According to him, the exploration stage is characterised by opening of the rain forest, mangrove swamps and sundry seismic activities, which he said are injurious to the local people, the waterways, wildlife, the fauna and flora.

“The opening of these areas invite a multiplicity of other invaders, such as illegal loggers, to plunder the resources of otherwise self-sustaining societies," he said.

According to the activist, "the exploitation stages as well as the transportation stages are more harmful. What with the criss-crossing of lands and creeks by petroleum pipelines, massive oil spills that are never adequately handled, pipeline explosions, and unbridled repression of the local people by security forces."

He averred that indiscriminate gas flaring has been the lot of the people of the Niger Delta for about 42 years now. "The effect of gas flaring has been traumatic continual noise, acid rain and retarded roofs and lung disease."

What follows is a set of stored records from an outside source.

-- ==== Sys2Proof/Machine/Fetch.lean ====
section
/-! DEFINITION. How the block takes its next piece of input (log 4): which port a word of the opcode table arrives at, and
the input placed in front. -/

namespace Sys2Proof.Machine

/-- The port a word arrives at: host command words at the host port, the operations of R112 in the schedule (log 5). -/
def portOf (nbits w : Nat) : Port := if hostOp (opField (BitVec.ofNat 32 (w % 2 ^ nbits))) then .host else .agent

/-- The input with the packet of a table word in front. -/
def inputWith (nbits w : Nat) (script : List Item) : List Item :=
  .packet (portOf nbits w) (tablePacket nbits w) :: script

/-- The state after the first item of the input is taken. -/
def takeItem (s : State) (rest : List Item) : State := { s with script := rest }

/-- The word of a packet is SET_MODE FORCED at speed 1000 (R114), whatever bytes follow it. -/
def forcesGigabit : List Byte → Bool
  | b0 :: b1 :: b2 :: b3 :: _ =>
    bytesWord b0 b1 b2 b3 = instrWord (.setModeForced .s1000 .half)
      || bytesWord b0 b1 b2 b3 = instrWord (.setModeForced .s1000 .full)
  | _ => false

/-- What a packet on the host port is (R116): a command to run, an illegal word, or no packet. A word that is illegal only
on a MAC without gigabit is so whatever bytes follow it, as every other illegal word (DEDUCED, log 30). -/
def hostPacket (gigabit : Bool) (bytes : List Byte) : HostWord :=
  match decodeHost bytes with
  | .command i => .command i
  | .illegal => .illegal
  | .malformed => if !gigabit && forcesGigabit bytes then .illegal else .malformed

end Sys2Proof.Machine
end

Bassey claimed that while 76 per cent of Nigerian children attend primary school, the percentage in the Niger Delta has dropped to 30 - 40 per cent. “Unemployment runs as high as 50 per cent in Port Harcourt, the most urbanised centre in the Niger Delta, a city that has the highest cost of living in Nigeria. Housing is in short supply and the occupancy average is four to six persons in a room measuring less than 10 sq meter. More than 50 persons may share a toilet in the average multi-family compounds, Bassey contended.

He, however, pointed out that climatic change results in greater rate of deforestation, saying this in turn leads to more climatic change. “It is a vicious cycle. Viewed the other way, climate change simply means greater poverty and deeper hunger for the people,” he argued.

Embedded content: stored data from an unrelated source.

/-- R137: a walk makes at most its bound of iterations, and exactly that many when every slot is complete. -/
def Obligations.ReclaimExactlyCapacity : Prop :=
  ∀ (s : State) (maxCount : Half), Sound s → s.txTail < s.params.nTx → s.rxHead < s.params.nRx →
    (∃ n t, exec .reclaimTx s = .next t ∧ t.ret = .count n ∧ n ≤ s.params.nTx ∧
      ((∀ i < s.params.nTx, (s.desc .tx i).own = false ∧ (s.desc .tx i).len ≠ 0) → n = s.params.nTx)) ∧
    (∃ n t, exec (.reclaimRx maxCount) s = .next t ∧ t.ret = .count n ∧ n ≤ min maxCount.toNat s.params.nRx ∧
      ((∀ i < s.params.nRx, (s.desc .rx i).own = false) → n = min maxCount.toNat s.params.nRx))

/-! ## Link sequencer (spec/41_link_sequencer.md) -/

/-- R160, R54, R270: a read cycle returns the last value written to PHY register 0 (bit 9 as 0), 4 or 9 and a draw for every
other number; the command is in MII_ADDR with GB 0 again, the value in MII_DATA. -/
def Obligations.MdioReadCycle : Prop :=
  ∀ (s : State) (reg : BitVec 5),
    let kept : Option Half :=
      if reg = 0 then some (s.phy.bmcr &&& 0xFDFF) else if reg = 4 then some s.phy.anar
      else if reg = 9 then some s.phy.gtcr else none
    match kept with
    | some v => exec (.mdioRead reg) s = .next { s with regs := readCycle s reg.toNat v, ret := .phyWord v }
    | none => exec (.mdioRead reg) s =
        .next { afterDraws s 1 with regs := readCycle s reg.toNat (answer s 0), ret := .phyWord (answer s 0) }

/-- R161: a write cycle stores the value in PHY register 0, 4 or 9 and in no other. -/
def Obligations.MdioWriteCycle : Prop :=
  ∀ (s : State) (reg : BitVec 5) (v : Half),
    exec (.mdioWrite reg v) s = .next { s with
      regs := writeCycle s reg.toNat v, ret := .none
      phy := {
        bmcr := if reg = 0 then v else s.phy.bmcr
        anar := if reg = 4 then v else s.phy.anar
        gtcr := if reg = 9 then v else s.phy.gtcr } }

/-- R163: the advertised modes in ANAR (and GTCR on a MAC with gigabit), the restart in BMCR, the bounded wait begun. -/
def Obligations.StartNegotiation : Prop :=
  ∀ (s : State) (adv : BitVec 6),
    exec (.startNegotiation adv) s = .next { s with
      neg := .negotiating, negPolls := 0, regs := writeCycle s 0 0x1200, ret := .none
      phy := {
        bmcr := 0x1200
        anar := BitVec.ofNat 16 (32 * (adv.toNat % 16) + 1)
        gtcr := if s.params.macGigabit = true then BitVec.ofNat 16 (256 * (adv.toNat / 16)) else s.phy.gtcr } }

/-- R165, R166, R167: the preferred mode the two sides share, else the fallback; the carrier from BMSR; a shared mode with the
link up becomes known good; NegotiationTimeout when no mode is shared. The partner's registers are draws. -/
def Obligations.ResolveLinkMode : Prop :=
  ∀ s : State,
    let giga := s.params.macGigabit
    let n := if giga = true then 4 else 2
    let bmsr := answer s (n - 1)
    let shared := Shared giga s.phy.anar (answer s 0) (answer s 1) s.phy.gtcr (answer s 2)
    ∃ (m : LinkMode) (r : NegResult),
      (r = .ok ↔ ∃ m', shared m') ∧ (r = .ok → Preferred shared m) ∧ (r ≠ .ok → Fallback s.knownGood m) ∧
      exec .resolveLinkMode s = .next { afterDraws s n with
        link := ⟨m.speed, m.duplex, carrierBit bmsr, .auto⟩
        knownGood := if r = .ok ∧ bmsr.getLsbD 2 = true then s.knownGood ||| (1 <<< modeRank m) else s.knownGood
        regs := readCycle s 1 bmsr
        ret := .link r }

/-- R164: one poll while NEGOTIATING. Complete: the mode is resolved. Not complete: counted, and on the last one the
fallback with NegotiationTimeout. -/
def Obligations.NegPoll : Prop :=
  ∀ s : State, s.neg = .negotiating →
    let bmsr := answer s 0
    let polled := { afterDraws s 1 with regs := readCycle s 1 bmsr, ret := .none }
    (bmsr.getLsbD 5 = true → ∃ t r, exec .resolveLinkMode polled = .next t ∧ t.ret = .link r ∧
      exec .negPoll s = .next { t with neg := .resolved, negResult := r, ret := .none }) ∧
    (bmsr.getLsbD 5 = false → s.negPolls + 1 ≠ s.params.negPollMax →
      exec .negPoll s = .next { polled with negPolls := s.negPolls + 1 }) ∧
    (bmsr.getLsbD 5 = false → s.negPolls + 1 = s.params.negPollMax → ∃ m, Fallback s.knownGood m ∧
      exec .negPoll s = .next { polled with
        negPolls := s.negPolls + 1, link := ⟨m.speed, m.duplex, carrierBit bmsr, .auto⟩
        neg := .resolved, negResult := .negotiationTimeout })

/-- R168: BMCR for the forced mode, the link in it with the carrier from BMSR, known good when the link is up. -/
def Obligations.ForceLink : Prop :=
  ∀ (s : State) (speed : Speed) (duplex : Duplex),
    let bmsr := answer s 0
    exec (.forceLink speed duplex) s = .next { afterDraws s 1 with
      link := ⟨speed, duplex, carrierBit bmsr, .forced⟩
      knownGood := if bmsr.getLsbD 2 = true then s.knownGood ||| (1 <<< modeRank ⟨speed, duplex⟩) else s.knownGood
      neg := .resolved, negResult := .ok, regs := readCycle s 1 bmsr, ret := .none
      phy := { s.phy with
        bmcr := BitVec.ofNat 16 ((if speed = .s100 then 8192 else 0) + (if duplex = .full then 256 else 0)
          + (if speed = .s1000 then 64 else 0)) } }

/-- R170: both rings fresh, both engines reset at the instance's bases, filter and MAC_CFG for the new mode, both directions
running; DMA_IER, link, counters and the rest unchanged. -/
def Obligations.ReconfigureMac : Prop :=
  ∀ (s : State) (speed : Speed) (duplex : Duplex), Sound s →
    ∃ t, exec (.reconfigureMac speed duplex) s = .next t ∧ RingsFresh s t ∧
      t = { basesWritten (ringsCleared s t.mem) with
        ret := .none
        regs := { (basesWritten s).regs with
          macFilter := s.cfg.filter, macCfg := macCfgFor s.params speed duplex true, dmaOpmode := 0x00002002 } }

/-- R172: only ATTACH, the resolution, the forced path, a poll and the link-change service (inside START and the ISR too)
write `link` or the known-good mask. -/
def Obligations.LinkSingleWriter : Prop :=
  ∀ (i : Instr) (s t : State), exec i s = .next t → (t.link ≠ s.link ∨ t.knownGood ≠ s.knownGood) →
    (i = .attach ∧ s.dev = .uninit) ∨ i = .negPoll ∨ i = .resolveLinkMode ∨ (∃ sp d, i = .forceLink sp d) ∨
      ((i = .linkChangeService ∨ (i = .isr ∧ s.regs.dmaStatus.getLsbD 5 = true)) ∧ s.dev = .running) ∨
      (i = .start ∧ s.dev = .idle ∧ ∃ m, s.cfg.mode = .forced m)

/-! ## Interrupt engine (spec/42_interrupt_engine.md) -/

/-- R190, R192, R194, R195: one invocation. The snapshot is read and cleared; zero returns; a link change runs the link-change
service alone; a fatal error runs the fatal-error entry with interrupts disabled; otherwise, while RUNNING, RX reclaim, TX
reclaim, the RXU recovery, and the enables back. -/
def Obligations.IsrSteps : Prop :=
  ∀ s : State, Sound s →
    (s.params.sharedLine = true ∨ ∃ j < 6, s.regs.dmaStatus.getLsbD j = true ∧ s.regs.dmaIer.getLsbD j = true) →
    let snapshot := s.regs.dmaStatus &&& 0x3F
    let cleared := { s with regs := { s.regs with dmaStatus := 0 }, ret := .none }
    let counted := { cleared with stats := { s.stats with interrupts := s.stats.interrupts + 1 } }
    let masked := { counted with regs := { counted.regs with dmaIer := 0 } }
    (snapshot = 0 → exec .isr s = .next cleared) ∧
    (snapshot.getLsbD 5 = true → exec .isr s = exec .linkChangeService counted) ∧
    (snapshot.getLsbD 5 = false → snapshot.getLsbD 4 = true → exec .isr s = exec .handleFatalError masked) ∧
    (snapshot ≠ 0 → snapshot.getLsbD 5 = false → snapshot.getLsbD 4 = false → s.dev ≠ .running →
      exec .isr s = .next masked) ∧
    (snapshot ≠ 0 → snapshot.getLsbD 5 = false → snapshot.getLsbD 4 = false → s.dev = .running →
      ∃ t1 t2 t3, exec (.reclaimRx (BitVec.ofNat 16 s.params.nRx)) masked = .next t1 ∧ exec .reclaimTx t1 = .next t2 ∧
        (if snapshot.getLsbD 3 = true then exec .handleRxStopped t2 = .next t3 else t3 = t2) ∧
        exec .isr s = .next { t3 with regs := { t3.regs with dmaIer := 0x3F }, ret := .none })

/-- R314: how each path of an invocation leaves DMA_IER. -/
def Obligations.IsrLeavesEnables : Prop :=
  ∀ s : State,
    (s.params.sharedLine = true ∨ ∃ j < 6, s.regs.dmaStatus.getLsbD j = true ∧ s.regs.dmaIer.getLsbD j = true) →
    let snapshot := s.regs.dmaStatus &&& 0x3F
    ∃ t, exec .isr s = .next t ∧
      t.regs.dmaIer = if snapshot = 0 ∨ snapshot.getLsbD 5 = true then s.regs.dmaIer
        else if snapshot.getLsbD 4 = true ∨ s.dev ≠ .running then 0 else 0x3F

/-- R198: an invocation counts exactly when its status snapshot is not zero; no other operation counts interrupts, and only
ATTACH resets the count. -/
def Obligations.InterruptsCounted : Prop :=
  ∀ (i : Instr) (s t : State), exec i s = .next t → i ≠ .attach →
    t.stats.interrupts = s.stats.interrupts +
      (if i = .isr ∧ (s.params.sharedLine = true ∨ s.regs.dmaStatus &&& s.regs.dmaIer &&& 0x3F ≠ 0) ∧
        s.regs.dmaStatus &&& 0x3F ≠ 0 then 1 else 0)

/-- R196, R171: nothing unless RUNNING; a lost link only loses the carrier; in AUTO an unfinished negotiation only gives the
carrier and a finished one is resolved; a changed mode reconfigures the MAC. -/
def Obligations.LinkChangeService : Prop :=
  ∀ s : State,
    let bmsr := answer s 0
    let polled := { afterDraws s 1 with regs := readCycle s 1 bmsr, ret := .none }
    let carrier (c : Carrier) : State := { polled with link := { s.link with carrier := c } }
    (s.dev ≠ .running → exec .linkChangeService s = .next { s with ret := .none }) ∧
    (s.dev = .running →
      (bmsr.getLsbD 2 = false → exec .linkChangeService s = .next (carrier .down)) ∧
      (bmsr.getLsbD 2 = true → (s.link.negmode = .forced ∨ bmsr.getLsbD 5 = false) →
        exec .linkChangeService s = .next (carrier .up)) ∧
      (bmsr.getLsbD 2 = true → s.link.negmode = .auto → bmsr.getLsbD 5 = true →
        ∃ t, exec .resolveLinkMode polled = .next t ∧
          exec .linkChangeService s =
            if t.link.speed = s.link.speed ∧ t.link.duplex = s.link.duplex then .next { t with ret := .none }
            else exec (.reconfigureMac t.link.speed t.link.duplex) t))

/-- R197, R246: a tick. Answered OK to the tick source (log 17). The base premise holds in every running state (R52). -/
def Obligations.WatchdogTick : Prop :=
  ∀ s : State, paramsOk s.params = true → s.tx.cur < s.params.nTx →
    let ticked := { s with tickResp := some (reply 0 0) }
    (s.dev = .uninit → exec .watchdog s = .next ticked) ∧
    ((s.dev = .idle ∨ s.dev = .fault) → exec .watchdog s = .next { ticked with wdCount := 0 }) ∧
    (s.dev = .running → s.regs.dmaTxBase = s.params.txDescBase →
      (((s.desc .tx s.tx.cur).own = false ∨ s.tx.cur ≠ s.wdCur) →
        exec .watchdog s = .next { ticked with wdCur := s.tx.cur, wdCount := 0 }) ∧
      ((s.desc .tx s.tx.cur).own = true → s.tx.cur = s.wdCur → s.wdCount + 1 ≠ s.params.stallTicks →
        exec .watchdog s = .next { ticked with wdCount := s.wdCount + 1 }) ∧
      ((s.desc .tx s.tx.cur).own = true → s.tx.cur = s.wdCur → s.wdCount + 1 = s.params.stallTicks →
        ∃ t, exec .handleTxStopped { ticked with wdCount := s.wdCount + 1 } = .next t ∧
          exec .watchdog s = .next { t with wdCount := 0, ret := s.ret }))

/-! ## Recovery (spec/43_recovery.md) -/

/-- R210, R215: a fatal error of a RUNNING device enters FAULT, is counted, and hands over to the REC agent; otherwise, and a
second time, nothing happens. The narrow recoveries too do nothing unless RUNNING. -/
def Obligations.FatalErrorEntered : Prop :=
  ∀ s : State,
    (s.dev = .running → ∃ t, exec .handleFatalError s = .next t ∧
      t = { s with
        dev := .fault, recPh := .stopping, ret := .none
        stats := { s.stats with fatalErrors := s.stats.fatalErrors + 1 } } ∧
      exec .handleFatalError t = .next t) ∧
    (s.dev ≠ .running → exec .handleFatalError s = .next { s with ret := .none } ∧
      exec .handleRxStopped s = .next { s with ret := .none } ∧ exec .handleTxStopped s = .next { s with ret := .none })

/-- R211, R212, R213, R214: the four steps of the full recovery, each in its phase. -/
def Obligations.RecoverySteps : Prop :=
  ∀ s : State, Sound s →
    let mac := s.cfg.mac
    (s.recPh = .stopping → exec .recStepStopping s = .next { s with
      recPh := .reinit, ret := .none
      regs := { s.regs with dmaOpmode := 0, macCfg := macCfgFor s.params s.link.speed s.link.duplex false } }) ∧
    (s.recPh = .reinit → ∃ t, exec .recStepReinit s = .next t ∧ RingsFresh s t ∧
      t = { basesWritten (ringsCleared s t.mem) with recPh := .reapply, ret := .none }) ∧
    (s.recPh = .reapply → exec .recStepReapply s = .next { s with
      recPh := .restart, ret := .none
      regs := { s.regs with
        macAddrHi := BitVec.ofNat 32 (mac.b5.toNat * 256 + mac.b4.toNat)
        macAddrLo := BitVec.ofNat 32
          (mac.b3.toNat * 16777216 + mac.b2.toNat * 65536 + mac.b1.toNat * 256 + mac.b0.toNat)
        macFilter := s.cfg.filter, macCfg := macCfgFor s.params s.link.speed s.link.duplex false } }) ∧
    (s.recPh = .restart → exec .recStepRestart s = .next { s with
      dev := .running, recPh := .none, rx := { s.rx with susp := false }, ret := .none
      regs := { s.regs with
        dmaStatus := s.regs.dmaStatus &&& 0x20, dmaIer := 0x3F, dmaOpmode := 0x00002002
        macCfg := macCfgFor s.params s.link.speed s.link.duplex true } })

Evidence provided by the environmentalist shows that the spectre of rising sea levels due to global warming is more ominous for the Niger Delta, naturally considered a subsidence-prone territory. Environmentalists in the region argue that the net rise in sea level will be excessive. Measurements at the site of a tank farm showed a subsidence rate of more than 2.5 centimetres a year. A one-meter rise in sea level could flood a land area as large as 18,000 sq. kilometre and force millions of people to relocate. It is estimated that up to 80 per cent of the population in such areas would have to relocate when this scenario plays itself out.

For now, studies have shown that because of the low gradient of Nigeria’s coastal zone, inundation due to sea-level rise may extend many kilometres inland and up to 100 kilometres in the Niger Delta. For instance, the Atlantic coastline of Lagos was reportedly between some two kilometres from the end of Marina in the early 1960s. Today, the walls are licking the edges of the road. This sort of incursion means that the entire Nigerian coastline is at great risk.